If at least one target device has resource limits, the user may see
either performance issues (if the max open zone limit of the device is
exceeded) or write I/O errors if the max active zone limit of one of
the underlying target devices is exceeded.
While it is very difficult to correctly and reliably stack zone resource
limits in general, cases where targets are not sharing zone resources of
the same device can be dealt with relatively easily. Such situation
happens when a target maps all sequential zones of a zoned block device:
for such mapping, other targets mapping other parts of the same zoned
block device can only contain conventional zones and thus will not
require any zone resource to correctly handle write operations.
For a mapped device constructed with such targets, which includes mapped
devices constructed with targets mapping entire zoned block devices, the
zone resource limits can be reliably determined using the non-zero
minimum of the zone resource limits of all targets.

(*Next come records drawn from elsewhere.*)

-- ==== Sys2Proof/Machine/Core.lean ====
section
/-!
DEFINITION. The machine as the host's interface names it.
-/
def Sys2Proof.core : Host.Core := {
  State := Sys2Proof.Machine.State
  Fault := Sys2Proof.Machine.Fault
  Refusal := Sys2Proof.Machine.Refusal
  step := Sys2Proof.Machine.step
  reset := Sys2Proof.Machine.State.reset }
end

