/-! ### Management (spec/17_management.md) -/

/-- The ring: a frame is dropped, consumed or passed on out of the other port with one hop fewer; HELLOs, link changes and ring breaks;
the bypass closes for its causes and opens without one (R541, R543, R545 to R547, R570). -/
def Obligations.RingFramesAndBypassMove : Prop :=
  (∀ (p : Fin 2) (f : MgmtFrame) (s : State), meLive s p.val = false → exec (.mgmtFrameReceive p f) s = .next s) ∧
  (∀ (p : Fin 2) (f : MgmtFrame) (s : State), meLive s p.val = true →
    let b := meBase p.val
    let t := cnt1 s (.mgmtEth p) 0x100
    let h := DrsHdr.ofBytes f.body
    (f.fcsGood = false → exec (.mgmtFrameReceive p f) s = .next (s.bump b Reg.Me.FCS_ERR)) ∧
    (f.fcsGood = true → etherGood f = false → exec (.mgmtFrameReceive p f) s = .next s) ∧
    (f.fcsGood = true → etherGood f = true →
      (f.src.toNat = drsMac t → exec (.mgmtFrameReceive p f) s = .next (meEvent (t.bump b Reg.Me.LOOP_DROP) p.val 4)) ∧
      (f.src.toNat ≠ drsMac t → f.etype.toNat ≠ t.rd mpBase Reg.Mp.DRS_ETYPE ∨ f.etype = 0x88F7 →
        exec (.mgmtFrameReceive p f) s = .next (forwardFrame t p.val (fun q => .mgmtFrame q f))) ∧
      (f.src.toNat ≠ drsMac t → f.etype.toNat = t.rd mpBase Reg.Mp.DRS_ETYPE → f.etype ≠ 0x88F7 →
        (drsGood f.body = false → exec (.mgmtFrameReceive p f) s = .next (t.bump b Reg.Me.BAD_FRAME)) ∧
        (drsGood f.body = true → h.kind = 4 → exec (.mgmtFrameReceive p f) s = .next (takeHello t p.val f.body)) ∧
        (drsGood f.body = true → h.kind ≠ 4 → f.dst.toNat = drsMac t → exec (.mgmtFrameReceive p f) s = .next t) ∧
        (drsGood f.body = true → h.kind ≠ 4 → f.dst.toNat ≠ drsMac t → h.ttl = 0 →
          exec (.mgmtFrameReceive p f) s = .next (meEvent (t.bump b Reg.Me.TTL_DROP) p.val 3)) ∧
        (drsGood f.body = true → h.kind ≠ 4 → f.dst.toNat ≠ drsMac t → h.ttl ≠ 0 →
          exec (.mgmtFrameReceive p f) s = .next (forwardFrame t p.val (fun q => .mgmtFrame q (lessTtl f))))))) ∧
  (∀ f : MgmtFrame, drsGood f.body = true → let h := DrsHdr.ofBytes f.body
    DrsHdr.ofBytes (lessTtl f).body = { h with ttl := h.ttl - 1 } ∧ (lessTtl f).body.drop 16 = f.body.drop 16 ∧
    { lessTtl f with body := f.body } = f) ∧
  (∀ (s : State) (p : Nat) (e : Nat → Emit),
    (meLive s (1 - p) = false → forwardFrame s p e = s.bump (meBase p) Reg.Me.FWD_DROP) ∧
    (meLive s (1 - p) = true → (forwardFrame s p e).out = e (1 - p) :: s.out)) ∧
  (∀ (s : State) (p : Fin 2) (x : List Byte), meUp s p.val = true → ringBroken s p.val = false →
    (takeHello s p.val x).mg = { s.mg with heard := addOnce s.mg.heard p.val } ∧
    (takeHello s p.val x).rd (meBase p.val) Reg.Me.NEIGH_DEVICE_ID = beAt x 16 2 % 2 ^ 16 ∧
    (takeHello s p.val x).rd (meBase p.val) Reg.Me.NEIGH_PORT = beAt x 20 4 % 2 ∧
    (takeHello s p.val x).rd (meBase p.val) Reg.Me.NEIGH_VALID = 1) ∧
  (∀ s : State,
    let miss := fun (t : State) (p : Nat) => if s.mg.heard.contains p then t else t.bump (meBase p) Reg.Me.HELLO_MISS
    let u := (miss (miss s 0) 1).setMg { s.mg with heard := [] }
    let say := fun (t : State) (p : Fin 2) => if meLive t p.val then cnt1 (t.emit (.mgmtFrame p.val (helloFrame t p.val))) (.mgmtEth p) 0x101 else t
    exec .helloTimer s = .next (say (say u 0) 1)) ∧
  (∀ (s : State) (p : Fin 2), let f := helloFrame s p.val
    f.fcsGood = true ∧ f.dst = Config.helloMac ∧ drsGood f.body = true ∧ (DrsHdr.ofBytes f.body).kind = 4 ∧
    (DrsHdr.ofBytes f.body).ttl = 0 ∧ beAt f.body 20 4 = p.val ∧ f.body.length = 46) ∧
  (∀ (p : Fin 2) (s : State), exec (.helloTimeout p) s = .next (setBroken s p.val true)) ∧
  (∀ (p : Fin 2) (b : Bool) (s : State),
    (ringBroken s p.val = b → setBroken s p.val b = s) ∧
    (ringBroken s p.val ≠ b → setBroken s p.val b =
      deviceEvent (meEvent (s.wr (meBase p.val) Reg.Me.ME_STATE_RING_BROKEN (b2n b)) p.val (if b then 1 else 2))
        (if b then 0x5C else 0x5D) [p.val, 0, 0, 0])) ∧
  (∀ (p : Fin 2) (st : BitVec 2) (s : State), let speed := s.rd (meBase p.val) Reg.Me.ME_CFG_SPEED
    (st ≠ 0 → bypassed s = true ∨ unitOff s (.mgmtEth p) = true → exec (.mgmtLinkChange p st) s = .next s) ∧
    ((st = 2 ∧ speed = 1) ∨ (st = 3 ∧ speed = 2) → exec (.mgmtLinkChange p st) s = .next s) ∧
    (st = 0 ∨ (bypassed s = false ∧ unitOff s (.mgmtEth p) = false) → ¬(st = 2 ∧ speed = 1) → ¬(st = 3 ∧ speed = 2) →
      exec (.mgmtLinkChange p st) s = .next (setMeLink s p.val st.toNat))) ∧
  (∀ (p : Fin 2) (st : Nat) (s : State), let t := meEvent (s.wr (meBase p.val) Reg.Me.ME_STATE_LINK st) p.val 0
    (s.rd (meBase p.val) Reg.Me.ME_STATE_LINK = st → setMeLink s p.val st = s) ∧
    (s.rd (meBase p.val) Reg.Me.ME_STATE_LINK ≠ st → 2 ≤ st → setMeLink s p.val st = t) ∧
    (s.rd (meBase p.val) Reg.Me.ME_STATE_LINK ≠ st → st < 2 → setMeLink s p.val st = setBroken t p.val true)) ∧
  (∀ s : State,
    (bypassCause s = true → exec .bypassClose s = .next (closeBypass s)) ∧
    (bypassCause s = false → exec .bypassClose s = .next s) ∧
    (bypassCause s = true ∨ bypassed s = false → exec .bypassOpen s = .next s) ∧
    (bypassCause s = false → bypassed s = true → exec .bypassOpen s = .next ((((s.wr (meBase 0) Reg.Me.ME_STATE_BYPASS_CLOSED 0).wr
      (meBase 1) Reg.Me.ME_STATE_BYPASS_CLOSED 0)).emit (.bypass false))) ∧
    (bypassed s = true → closeBypass s = s) ∧
    (bypassed s = false → bypassed (closeBypass s) = true ∧ meUp (closeBypass s) 0 = false ∧ meUp (closeBypass s) 1 = false ∧
      (closeBypass s).out.head? = some (.bypass true)))
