/-! ### `State.emit` -/

@[simp] theorem State.emit_now (s : State) (e : Emit) : (s.emit e).now = s.now := rfl
@[simp] theorem State.emit_pace (s : State) (e : Emit) : (s.emit e).pace = s.pace := rfl
@[simp] theorem State.emit_regs (s : State) (e : Emit) : (s.emit e).regs = s.regs := rfl
@[simp] theorem State.emit_setup (s : State) (e : Emit) : (s.emit e).setup = s.setup := rfl
@[simp] theorem State.emit_ports (s : State) (e : Emit) : (s.emit e).ports = s.ports := rfl
@[simp] theorem State.emit_tbOffers (s : State) (e : Emit) : (s.emit e).tbOffers = s.tbOffers := rfl
@[simp] theorem State.emit_switch (s : State) (e : Emit) : (s.emit e).switch = s.switch := rfl
@[simp] theorem State.emit_route (s : State) (e : Emit) : (s.emit e).route = s.route := rfl
@[simp] theorem State.emit_tp (s : State) (e : Emit) : (s.emit e).tp = s.tp := rfl
@[simp] theorem State.emit_fns (s : State) (e : Emit) : (s.emit e).fns = s.fns := rfl
@[simp] theorem State.emit_wq (s : State) (e : Emit) : (s.emit e).wq = s.wq := rfl
@[simp] theorem State.emit_doms (s : State) (e : Emit) : (s.emit e).doms = s.doms := rfl
@[simp] theorem State.emit_coll (s : State) (e : Emit) : (s.emit e).coll = s.coll := rfl
@[simp] theorem State.emit_xl (s : State) (e : Emit) : (s.emit e).xl = s.xl := rfl
@[simp] theorem State.emit_atts (s : State) (e : Emit) : (s.emit e).atts = s.atts := rfl
@[simp] theorem State.emit_hostCfg (s : State) (e : Emit) : (s.emit e).hostCfg = s.hostCfg := rfl
@[simp] theorem State.emit_fmBg (s : State) (e : Emit) : (s.emit e).fmBg = s.fmBg := rfl
@[simp] theorem State.emit_pool (s : State) (e : Emit) : (s.emit e).pool = s.pool := rfl
@[simp] theorem State.emit_mesh (s : State) (e : Emit) : (s.emit e).mesh = s.mesh := rfl
@[simp] theorem State.emit_police (s : State) (e : Emit) : (s.emit e).police = s.police := rfl
@[simp] theorem State.emit_gz (s : State) (e : Emit) : (s.emit e).gz = s.gz := rfl
@[simp] theorem State.emit_events (s : State) (e : Emit) : (s.emit e).events = s.events := rfl
@[simp] theorem State.emit_mg (s : State) (e : Emit) : (s.emit e).mg = s.mg := rfl
@[simp] theorem State.emit_flask (s : State) (e : Emit) : (s.emit e).flask = s.flask := rfl
@[simp] theorem State.emit_boot (s : State) (e : Emit) : (s.emit e).boot = s.boot := rfl
@[simp] theorem State.emit_err (s : State) (e : Emit) : (s.emit e).err = s.err := rfl
@[simp] theorem State.emit_out (s : State) (e : Emit) : (s.emit e).out = e :: s.out := rfl
@[simp] theorem State.emit_free (s : State) (e : Emit) : (s.emit e).free = s.free := rfl
@[simp] theorem State.emit_pending (s : State) (e : Emit) : (s.emit e).pending = s.pending := rfl

/-! ### `State.spend` -/

@[simp] theorem State.spend_now (s : State) : (s.spend).now = s.now := rfl
@[simp] theorem State.spend_pace (s : State) : (s.spend).pace = s.pace := rfl
@[simp] theorem State.spend_regs (s : State) : (s.spend).regs = s.regs := rfl
@[simp] theorem State.spend_setup (s : State) : (s.spend).setup = s.setup := rfl
@[simp] theorem State.spend_ports (s : State) : (s.spend).ports = s.ports := rfl
@[simp] theorem State.spend_tbOffers (s : State) : (s.spend).tbOffers = s.tbOffers := rfl
@[simp] theorem State.spend_switch (s : State) : (s.spend).switch = s.switch := rfl
@[simp] theorem State.spend_route (s : State) : (s.spend).route = s.route := rfl
@[simp] theorem State.spend_tp (s : State) : (s.spend).tp = s.tp := rfl
@[simp] theorem State.spend_fns (s : State) : (s.spend).fns = s.fns := rfl
@[simp] theorem State.spend_wq (s : State) : (s.spend).wq = s.wq := rfl
@[simp] theorem State.spend_doms (s : State) : (s.spend).doms = s.doms := rfl
@[simp] theorem State.spend_coll (s : State) : (s.spend).coll = s.coll := rfl
@[simp] theorem State.spend_xl (s : State) : (s.spend).xl = s.xl := rfl
@[simp] theorem State.spend_atts (s : State) : (s.spend).atts = s.atts := rfl
@[simp] theorem State.spend_hostCfg (s : State) : (s.spend).hostCfg = s.hostCfg := rfl
@[simp] theorem State.spend_fmBg (s : State) : (s.spend).fmBg = s.fmBg := rfl
@[simp] theorem State.spend_pool (s : State) : (s.spend).pool = s.pool := rfl
@[simp] theorem State.spend_mesh (s : State) : (s.spend).mesh = s.mesh := rfl
@[simp] theorem State.spend_police (s : State) : (s.spend).police = s.police := rfl
@[simp] theorem State.spend_gz (s : State) : (s.spend).gz = s.gz := rfl
@[simp] theorem State.spend_events (s : State) : (s.spend).events = s.events := rfl
@[simp] theorem State.spend_mg (s : State) : (s.spend).mg = s.mg := rfl
@[simp] theorem State.spend_flask (s : State) : (s.spend).flask = s.flask := rfl
@[simp] theorem State.spend_boot (s : State) : (s.spend).boot = s.boot := rfl
@[simp] theorem State.spend_err (s : State) : (s.spend).err = s.err := rfl
@[simp] theorem State.spend_out (s : State) : (s.spend).out = s.out := rfl
@[simp] theorem State.spend_free (s : State) : (s.spend).free = s.free + 1 := rfl
@[simp] theorem State.spend_pending (s : State) : (s.spend).pending = s.pending := rfl

/-! ### `State.setFn` -/

@[simp] theorem State.setFn_now (s : State) (f : Nat) (x : FnSt) : (s.setFn f x).now = s.now := rfl
@[simp] theorem State.setFn_pace (s : State) (f : Nat) (x : FnSt) : (s.setFn f x).pace = s.pace := rfl
@[simp] theorem State.setFn_regs (s : State) (f : Nat) (x : FnSt) : (s.setFn f x).regs = s.regs := rfl
@[simp] theorem State.setFn_setup (s : State) (f : Nat) (x : FnSt) : (s.setFn f x).setup = s.setup := rfl
@[simp] theorem State.setFn_ports (s : State) (f : Nat) (x : FnSt) : (s.setFn f x).ports = s.ports := rfl
@[simp] theorem State.setFn_tbOffers (s : State) (f : Nat) (x : FnSt) : (s.setFn f x).tbOffers = s.tbOffers := rfl
@[simp] theorem State.setFn_switch (s : State) (f : Nat) (x : FnSt) : (s.setFn f x).switch = s.switch := rfl
@[simp] theorem State.setFn_route (s : State) (f : Nat) (x : FnSt) : (s.setFn f x).route = s.route := rfl
@[simp] theorem State.setFn_tp (s : State) (f : Nat) (x : FnSt) : (s.setFn f x).tp = s.tp := rfl
@[simp] theorem State.setFn_fns (s : State) (f : Nat) (x : FnSt) : (s.setFn f x).fns = put s.fns f x := rfl
@[simp] theorem State.setFn_wq (s : State) (f : Nat) (x : FnSt) : (s.setFn f x).wq = s.wq := rfl
@[simp] theorem State.setFn_doms (s : State) (f : Nat) (x : FnSt) : (s.setFn f x).doms = s.doms := rfl
@[simp] theorem State.setFn_coll (s : State) (f : Nat) (x : FnSt) : (s.setFn f x).coll = s.coll := rfl
@[simp] theorem State.setFn_xl (s : State) (f : Nat) (x : FnSt) : (s.setFn f x).xl = s.xl := rfl
@[simp] theorem State.setFn_atts (s : State) (f : Nat) (x : FnSt) : (s.setFn f x).atts = s.atts := rfl
@[simp] theorem State.setFn_hostCfg (s : State) (f : Nat) (x : FnSt) : (s.setFn f x).hostCfg = s.hostCfg := rfl
@[simp] theorem State.setFn_fmBg (s : State) (f : Nat) (x : FnSt) : (s.setFn f x).fmBg = s.fmBg := rfl
@[simp] theorem State.setFn_pool (s : State) (f : Nat) (x : FnSt) : (s.setFn f x).pool = s.pool := rfl
@[simp] theorem State.setFn_mesh (s : State) (f : Nat) (x : FnSt) : (s.setFn f x).mesh = s.mesh := rfl
@[simp] theorem State.setFn_police (s : State) (f : Nat) (x : FnSt) : (s.setFn f x).police = s.police := rfl
@[simp] theorem State.setFn_gz (s : State) (f : Nat) (x : FnSt) : (s.setFn f x).gz = s.gz := rfl
@[simp] theorem State.setFn_events (s : State) (f : Nat) (x : FnSt) : (s.setFn f x).events = s.events := rfl
@[simp] theorem State.setFn_mg (s : State) (f : Nat) (x : FnSt) : (s.setFn f x).mg = s.mg := rfl
@[simp] theorem State.setFn_flask (s : State) (f : Nat) (x : FnSt) : (s.setFn f x).flask = s.flask := rfl
@[simp] theorem State.setFn_boot (s : State) (f : Nat) (x : FnSt) : (s.setFn f x).boot = s.boot := rfl
@[simp] theorem State.setFn_err (s : State) (f : Nat) (x : FnSt) : (s.setFn f x).err = s.err := rfl
@[simp] theorem State.setFn_out (s : State) (f : Nat) (x : FnSt) : (s.setFn f x).out = s.out := rfl
@[simp] theorem State.setFn_free (s : State) (f : Nat) (x : FnSt) : (s.setFn f x).free = s.free := rfl
@[simp] theorem State.setFn_pending (s : State) (f : Nat) (x : FnSt) : (s.setFn f x).pending = s.pending := rfl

For mapped devices that include targets partially mapping the set of
sequential write required zones of zoned block devices, instead of
advertizing no zone resource limits, it is also better to set the mapped
device limits to the non-zero minimum of the limits of all targets,
capped with the number of sequential zones being mapped.
While still not completely reliable, this allows indicating to the user
that the underlying devices used have limits.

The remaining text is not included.